The input:
theorem isCommand_of_readOperation (h : readOperation N mnemonic ops = some is) : ∀ i ∈ is, i.isCommand = true := by
  have single {i : Instr} (hi : i.isCommand = true) (h : some [i] = some is) : ∀ i ∈ is, i.isCommand = true := by
    cases h
    simpa using hi
  unfold readOperation at h
  split at h
  -- the mnemonics of a command, by how many of their operands are read as bits
  case h_1 | h_3 | h_6 | h_7 | h_10 | h_11 | h_12 | h_13 => exact single rfl h
  case h_2 | h_8 | h_9 =>
    obtain ⟨x, -, h⟩ := Option.bind_eq_some_iff.mp h
    exact single rfl h
  case h_4 | h_5 =>
    obtain ⟨x, -, h⟩ := Option.bind_eq_some_iff.mp h
    obtain ⟨y, -, h⟩ := Option.bind_eq_some_iff.mp h
    exact single rfl h
  -- the pseudo-instructions, likewise
  case h_14 | h_16 | h_17 | h_19 => exact isCommand_of_expand h
  case h_15 =>
    obtain ⟨x, -, h⟩ := Option.bind_eq_some_iff.mp h
    exact isCommand_of_expand h
  case h_18 =>
    obtain ⟨x, -, h⟩ := Option.bind_eq_some_iff.mp h
    obtain ⟨y, -, h⟩ := Option.bind_eq_some_iff.mp h
    exact isCommand_of_expand h
  case h_20 => cases h

theorem isCommand_of_assembleOperation (h : assembleOperation N mnemonic ops = some is) :
    ∀ i ∈ is, i.isCommand = true := by
  rw [assembleOperation, Option.filter_eq_some_iff] at h
  exact isCommand_of_readOperation h.1

/-- A line that assembles has no mnemonic and stands for no command, or is a mnemonic with its operands. -/
theorem assembleLine_eq_some {line : String} (h : assembleLine N line = some is) :
    is = [] ∨ ∃ mnemonic ops, assembleOperation N mnemonic ops = some is := by
  unfold assembleLine at h
  dsimp only at h
  split at h
  case isTrue => exact .inl (Option.some.inj h).symm
  case isFalse =>
    obtain ⟨ops, -, h⟩ := Option.bind_eq_some_iff.mp h
    exact .inr ⟨_, ops, h⟩

/-- The instructions of a line that assembles are commands with operands that fit. -/
theorem wellFormed_command_of_mem_assembleLine {line : String} (h : assembleLine N line = some is) (hi : i ∈ is) :
    i.wellFormed = true ∧ i.isCommand = true := by
  rcases assembleLine_eq_some h with rfl | ⟨mnemonic, ops, h⟩
  · exact absurd hi List.not_mem_nil
  · exact ⟨wellFormed_of_assembleOperation h i hi, isCommand_of_assembleOperation h i hi⟩

/-- Two operands that do not both fit give none. -/
theorem operandBits_bind_bind (w x w' x' : Nat) (f : BitVec w → BitVec w' → Option (List Instr)) :
    ((operandBits w x).bind fun a => (operandBits w' x').bind (f a)) =
      if x < 2 ^ w ∧ x' < 2 ^ w' then f (BitVec.ofNat w x) (BitVec.ofNat w' x') else none := by
  rw [operandBits_bind, operandBits_bind, ite_and]

/-- A mnemonic that reads as one command where `p` holds assembles to it where its operands fit as well. -/
theorem assembleOperation_single {p q : Prop} [Decidable p] [Decidable q]
    (hr : readOperation N mnemonic ops = if p then some [i] else none) (hq : p ∧ i.wellFormed = true ↔ q) :
    assembleOperation N mnemonic ops = if q then some [i] else none := by
  rw [assembleOperation, hr, ← if_congr hq rfl rfl, ite_and]
  split
  · exact filter_wellFormed_singleton i
  · rfl

/-- A mnemonic that reads as a pseudo-instruction where `p` holds assembles to its expansion. -/
theorem assembleOperation_pseudo {p : Prop} [Decidable p] {x : Pseudo}
    (hr : readOperation N mnemonic ops = if p then expand N x else none) :
    assembleOperation N mnemonic ops = if p then fittingExpansion N x else none := by
  rw [assembleOperation, hr]
  split <;> rfl

theorem fits_eight {x : Nat} : fits 8 x = true ↔ x < 256 := decide_eq_true_iff

end Sys2Proof.Machine
end

section
/-! The statements of 30_encoding, from the lemmas above. -/

namespace Sys2Proof.Machine

/-- Settles O6: a command decodes by its opcode, its reserved fields and its fields; a group by its address nibble. -/
theorem decodeOfEncode : Obligations.DecodeOfEncode := by
  intro i hi
  cases hc : i.isCommand
  case true => exact decode_encode_command hc hi
  case false =>
    obtain ⟨a, v, rfl⟩ := exists_groupInstr_eq hc
    rw [encode_groupInstr]
    exact congrArg Except.ok (decodeGroup_append 0#4 a v)
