-- ==== Sys2Proof/Machine/Dispatch.lean ====
section
/-! DEFINITION. `exec`: one arm per constructor of `Instr`, each a direct call of that instruction's own meaning
(30_encoding.md R89: "run the primary rule of op" or "the extended rule of op2"). -/

namespace Sys2Proof.Machine

def exec (i : Instr) (s : State) : Host.Outcome State Fault Refusal :=
  match i with
  | .nop => Sys2Proof.Machine.execNop s
  | .ldRrNn rr nn => Sys2Proof.Machine.execLdRrNn rr nn s
  | .ldMemBcA => Sys2Proof.Machine.execLdMemBcA s
  | .ldMemDeA => Sys2Proof.Machine.execLdMemDeA s
  | .ldAMemBc => Sys2Proof.Machine.execLdAMemBc s
  | .ldAMemDe => Sys2Proof.Machine.execLdAMemDe s
  | .ldMemHlIncA => Sys2Proof.Machine.execLdMemHlIncA s
  | .ldMemHlDecA => Sys2Proof.Machine.execLdMemHlDecA s
  | .ldAMemHlInc => Sys2Proof.Machine.execLdAMemHlInc s
  | .ldAMemHlDec => Sys2Proof.Machine.execLdAMemHlDec s
  | .incRr rr => Sys2Proof.Machine.execIncRr rr s
  | .decRr rr => Sys2Proof.Machine.execDecRr rr s
  | .incR r => Sys2Proof.Machine.execIncR r s
  | .incMemHl => Sys2Proof.Machine.execIncMemHl s
  | .decR r => Sys2Proof.Machine.execDecR r s
  | .decMemHl => Sys2Proof.Machine.execDecMemHl s
  | .ldRN r n => Sys2Proof.Machine.execLdRN r n s
  | .ldMemHlN n => Sys2Proof.Machine.execLdMemHlN n s
  | .rlca => Sys2Proof.Machine.execRlca s
  | .rrca => Sys2Proof.Machine.execRrca s
  | .rla => Sys2Proof.Machine.execRla s
  | .rra => Sys2Proof.Machine.execRra s
  | .ldMemNnSp nn => Sys2Proof.Machine.execLdMemNnSp nn s
  | .addHlRr rr => Sys2Proof.Machine.execAddHlRr rr s
  | .stop => Sys2Proof.Machine.execStop s
  | .jrE e => Sys2Proof.Machine.execJrE e s
  | .jrCcE cc e => Sys2Proof.Machine.execJrCcE cc e s
  | .daa => Sys2Proof.Machine.execDaa s
  | .cpl => Sys2Proof.Machine.execCpl s
  | .scf => Sys2Proof.Machine.execScf s
  | .ccf => Sys2Proof.Machine.execCcf s
  | .ldRR r r' => Sys2Proof.Machine.execLdRR r r' s
  | .ldRMemHl r => Sys2Proof.Machine.execLdRMemHl r s
  | .ldMemHlR r => Sys2Proof.Machine.execLdMemHlR r s
  | .halt => Sys2Proof.Machine.execHalt s
  | .addAR r => Sys2Proof.Machine.execAddAR r s
  | .addAMemHl => Sys2Proof.Machine.execAddAMemHl s
  | .addAN n => Sys2Proof.Machine.execAddAN n s
  | .adcAR r => Sys2Proof.Machine.execAdcAR r s
  | .adcAMemHl => Sys2Proof.Machine.execAdcAMemHl s
  | .adcAN n => Sys2Proof.Machine.execAdcAN n s
  | .subR r => Sys2Proof.Machine.execSubR r s
  | .subMemHl => Sys2Proof.Machine.execSubMemHl s
  | .subN n => Sys2Proof.Machine.execSubN n s
  | .sbcAR r => Sys2Proof.Machine.execSbcAR r s
  | .sbcAMemHl => Sys2Proof.Machine.execSbcAMemHl s
  | .sbcAN n => Sys2Proof.Machine.execSbcAN n s
  | .andR r => Sys2Proof.Machine.execAndR r s
  | .andMemHl => Sys2Proof.Machine.execAndMemHl s
  | .andN n => Sys2Proof.Machine.execAndN n s
  | .xorR r => Sys2Proof.Machine.execXorR r s
  | .xorMemHl => Sys2Proof.Machine.execXorMemHl s
  | .xorN n => Sys2Proof.Machine.execXorN n s
  | .orR r => Sys2Proof.Machine.execOrR r s
  | .orMemHl => Sys2Proof.Machine.execOrMemHl s
  | .orN n => Sys2Proof.Machine.execOrN n s
  | .cpR r => Sys2Proof.Machine.execCpR r s
  | .cpMemHl => Sys2Proof.Machine.execCpMemHl s
  | .cpN n => Sys2Proof.Machine.execCpN n s
  | .retCc cc => Sys2Proof.Machine.execRetCc cc s
  | .popQq qq => Sys2Proof.Machine.execPopQq qq s
  | .jpCcNn cc nn => Sys2Proof.Machine.execJpCcNn cc nn s
  | .jpNn nn => Sys2Proof.Machine.execJpNn nn s
  | .callCcNn cc nn => Sys2Proof.Machine.execCallCcNn cc nn s
  | .pushQq qq => Sys2Proof.Machine.execPushQq qq s
  | .rstT t => Sys2Proof.Machine.execRstT t s
  | .ret => Sys2Proof.Machine.execRet s
  | .prefixCb op2 => Sys2Proof.Machine.execPrefixCb op2 s
  | .callNn nn => Sys2Proof.Machine.execCallNn nn s
  | .reti => Sys2Proof.Machine.execReti s
  | .ldhMemNA n => Sys2Proof.Machine.execLdhMemNA n s
  | .ldhAMemN n => Sys2Proof.Machine.execLdhAMemN n s
  | .ldMemCA => Sys2Proof.Machine.execLdMemCA s
  | .ldAMemC => Sys2Proof.Machine.execLdAMemC s
  | .addSpE e => Sys2Proof.Machine.execAddSpE e s
  | .jpHl => Sys2Proof.Machine.execJpHl s
  | .ldMemNnA nn => Sys2Proof.Machine.execLdMemNnA nn s
  | .ldAMemNn nn => Sys2Proof.Machine.execLdAMemNn nn s
  | .di => Sys2Proof.Machine.execDi s
  | .ei => Sys2Proof.Machine.execEi s
  | .ldHlSpE e => Sys2Proof.Machine.execLdHlSpE e s
  | .ldSpHl => Sys2Proof.Machine.execLdSpHl s
  | .unassignedD3 => Sys2Proof.Machine.execUnassignedD3 s
  | .unassignedDB => Sys2Proof.Machine.execUnassignedDB s
  | .unassignedDD => Sys2Proof.Machine.execUnassignedDD s
  | .unassignedE3 => Sys2Proof.Machine.execUnassignedE3 s
  | .unassignedE4 => Sys2Proof.Machine.execUnassignedE4 s
  | .unassignedEB => Sys2Proof.Machine.execUnassignedEB s
  | .unassignedEC => Sys2Proof.Machine.execUnassignedEC s
  | .unassignedED => Sys2Proof.Machine.execUnassignedED s
  | .unassignedF4 => Sys2Proof.Machine.execUnassignedF4 s
  | .unassignedFC => Sys2Proof.Machine.execUnassignedFC s
  | .unassignedFD => Sys2Proof.Machine.execUnassignedFD s
  | .rlcR r => Sys2Proof.Machine.execRlcR r s
  | .rlcMemHl => Sys2Proof.Machine.execRlcMemHl s
  | .rrcR r => Sys2Proof.Machine.execRrcR r s
  | .rrcMemHl => Sys2Proof.Machine.execRrcMemHl s
  | .rlR r => Sys2Proof.Machine.execRlR r s
  | .rlMemHl => Sys2Proof.Machine.execRlMemHl s
  | .rrR r => Sys2Proof.Machine.execRrR r s
  | .rrMemHl => Sys2Proof.Machine.execRrMemHl s
  | .slaR r => Sys2Proof.Machine.execSlaR r s
  | .slaMemHl => Sys2Proof.Machine.execSlaMemHl s
  | .sraR r => Sys2Proof.Machine.execSraR r s
  | .sraMemHl => Sys2Proof.Machine.execSraMemHl s
  | .swapR r => Sys2Proof.Machine.execSwapR r s
  | .swapMemHl => Sys2Proof.Machine.execSwapMemHl s
  | .srlR r => Sys2Proof.Machine.execSrlR r s
  | .srlMemHl => Sys2Proof.Machine.execSrlMemHl s
  | .bitR b r => Sys2Proof.Machine.execBitR b r s
  | .bitMemHl b => Sys2Proof.Machine.execBitMemHl b s
  | .resR b r => Sys2Proof.Machine.execResR b r s
  | .resMemHl b => Sys2Proof.Machine.execResMemHl b s
  | .setR b r => Sys2Proof.Machine.execSetR b r s
  | .setMemHl b => Sys2Proof.Machine.execSetMemHl b s

end Sys2Proof.Machine
end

Work instruction: Your reply is to repeat, unchanged, the lines above running from the one with "Sys2Proof.Machine.execLdRR r r' s" up to and including the one with "Sys2Proof.Machine.execCallNn nn s".

Response area:
  | .ldRR r r' => Sys2Proof.Machine.execLdRR r r' s
  | .ldRMemHl r => Sys2Proof.Machine.execLdRMemHl r s
  | .ldMemHlR r => Sys2Proof.Machine.execLdMemHlR r s
  | .halt => Sys2Proof.Machine.execHalt s
  | .addAR r => Sys2Proof.Machine.execAddAR r s
  | .addAMemHl => Sys2Proof.Machine.execAddAMemHl s
  | .addAN n => Sys2Proof.Machine.execAddAN n s
  | .adcAR r => Sys2Proof.Machine.execAdcAR r s
  | .adcAMemHl => Sys2Proof.Machine.execAdcAMemHl s
  | .adcAN n => Sys2Proof.Machine.execAdcAN n s
  | .subR r => Sys2Proof.Machine.execSubR r s
  | .subMemHl => Sys2Proof.Machine.execSubMemHl s
  | .subN n => Sys2Proof.Machine.execSubN n s
  | .sbcAR r => Sys2Proof.Machine.execSbcAR r s
  | .sbcAMemHl => Sys2Proof.Machine.execSbcAMemHl s
  | .sbcAN n => Sys2Proof.Machine.execSbcAN n s
  | .andR r => Sys2Proof.Machine.execAndR r s
  | .andMemHl => Sys2Proof.Machine.execAndMemHl s
  | .andN n => Sys2Proof.Machine.execAndN n s
  | .xorR r => Sys2Proof.Machine.execXorR r s
  | .xorMemHl => Sys2Proof.Machine.execXorMemHl s
  | .xorN n => Sys2Proof.Machine.execXorN n s
  | .orR r => Sys2Proof.Machine.execOrR r s
  | .orMemHl => Sys2Proof.Machine.execOrMemHl s
  | .orN n => Sys2Proof.Machine.execOrN n s
  | .cpR r => Sys2Proof.Machine.execCpR r s
  | .cpMemHl => Sys2Proof.Machine.execCpMemHl s
  | .cpN n => Sys2Proof.Machine.execCpN n s
  | .retCc cc => Sys2Proof.Machine.execRetCc cc s
  | .popQq qq => Sys2Proof.Machine.execPopQq qq s
  | .jpCcNn cc nn => Sys2Proof.Machine.execJpCcNn cc nn s
  | .jpNn nn => Sys2Proof.Machine.execJpNn nn s
  | .callCcNn cc nn => Sys2Proof.Machine.execCallCcNn cc nn s
  | .pushQq qq => Sys2Proof.Machine.execPushQq qq s
  | .rstT t => Sys2Proof.Machine.execRstT t s
  | .ret => Sys2Proof.Machine.execRet s
  | .prefixCb op2 => Sys2Proof.Machine.execPrefixCb op2 s
  | .callNn nn => Sys2Proof.Machine.execCallNn nn s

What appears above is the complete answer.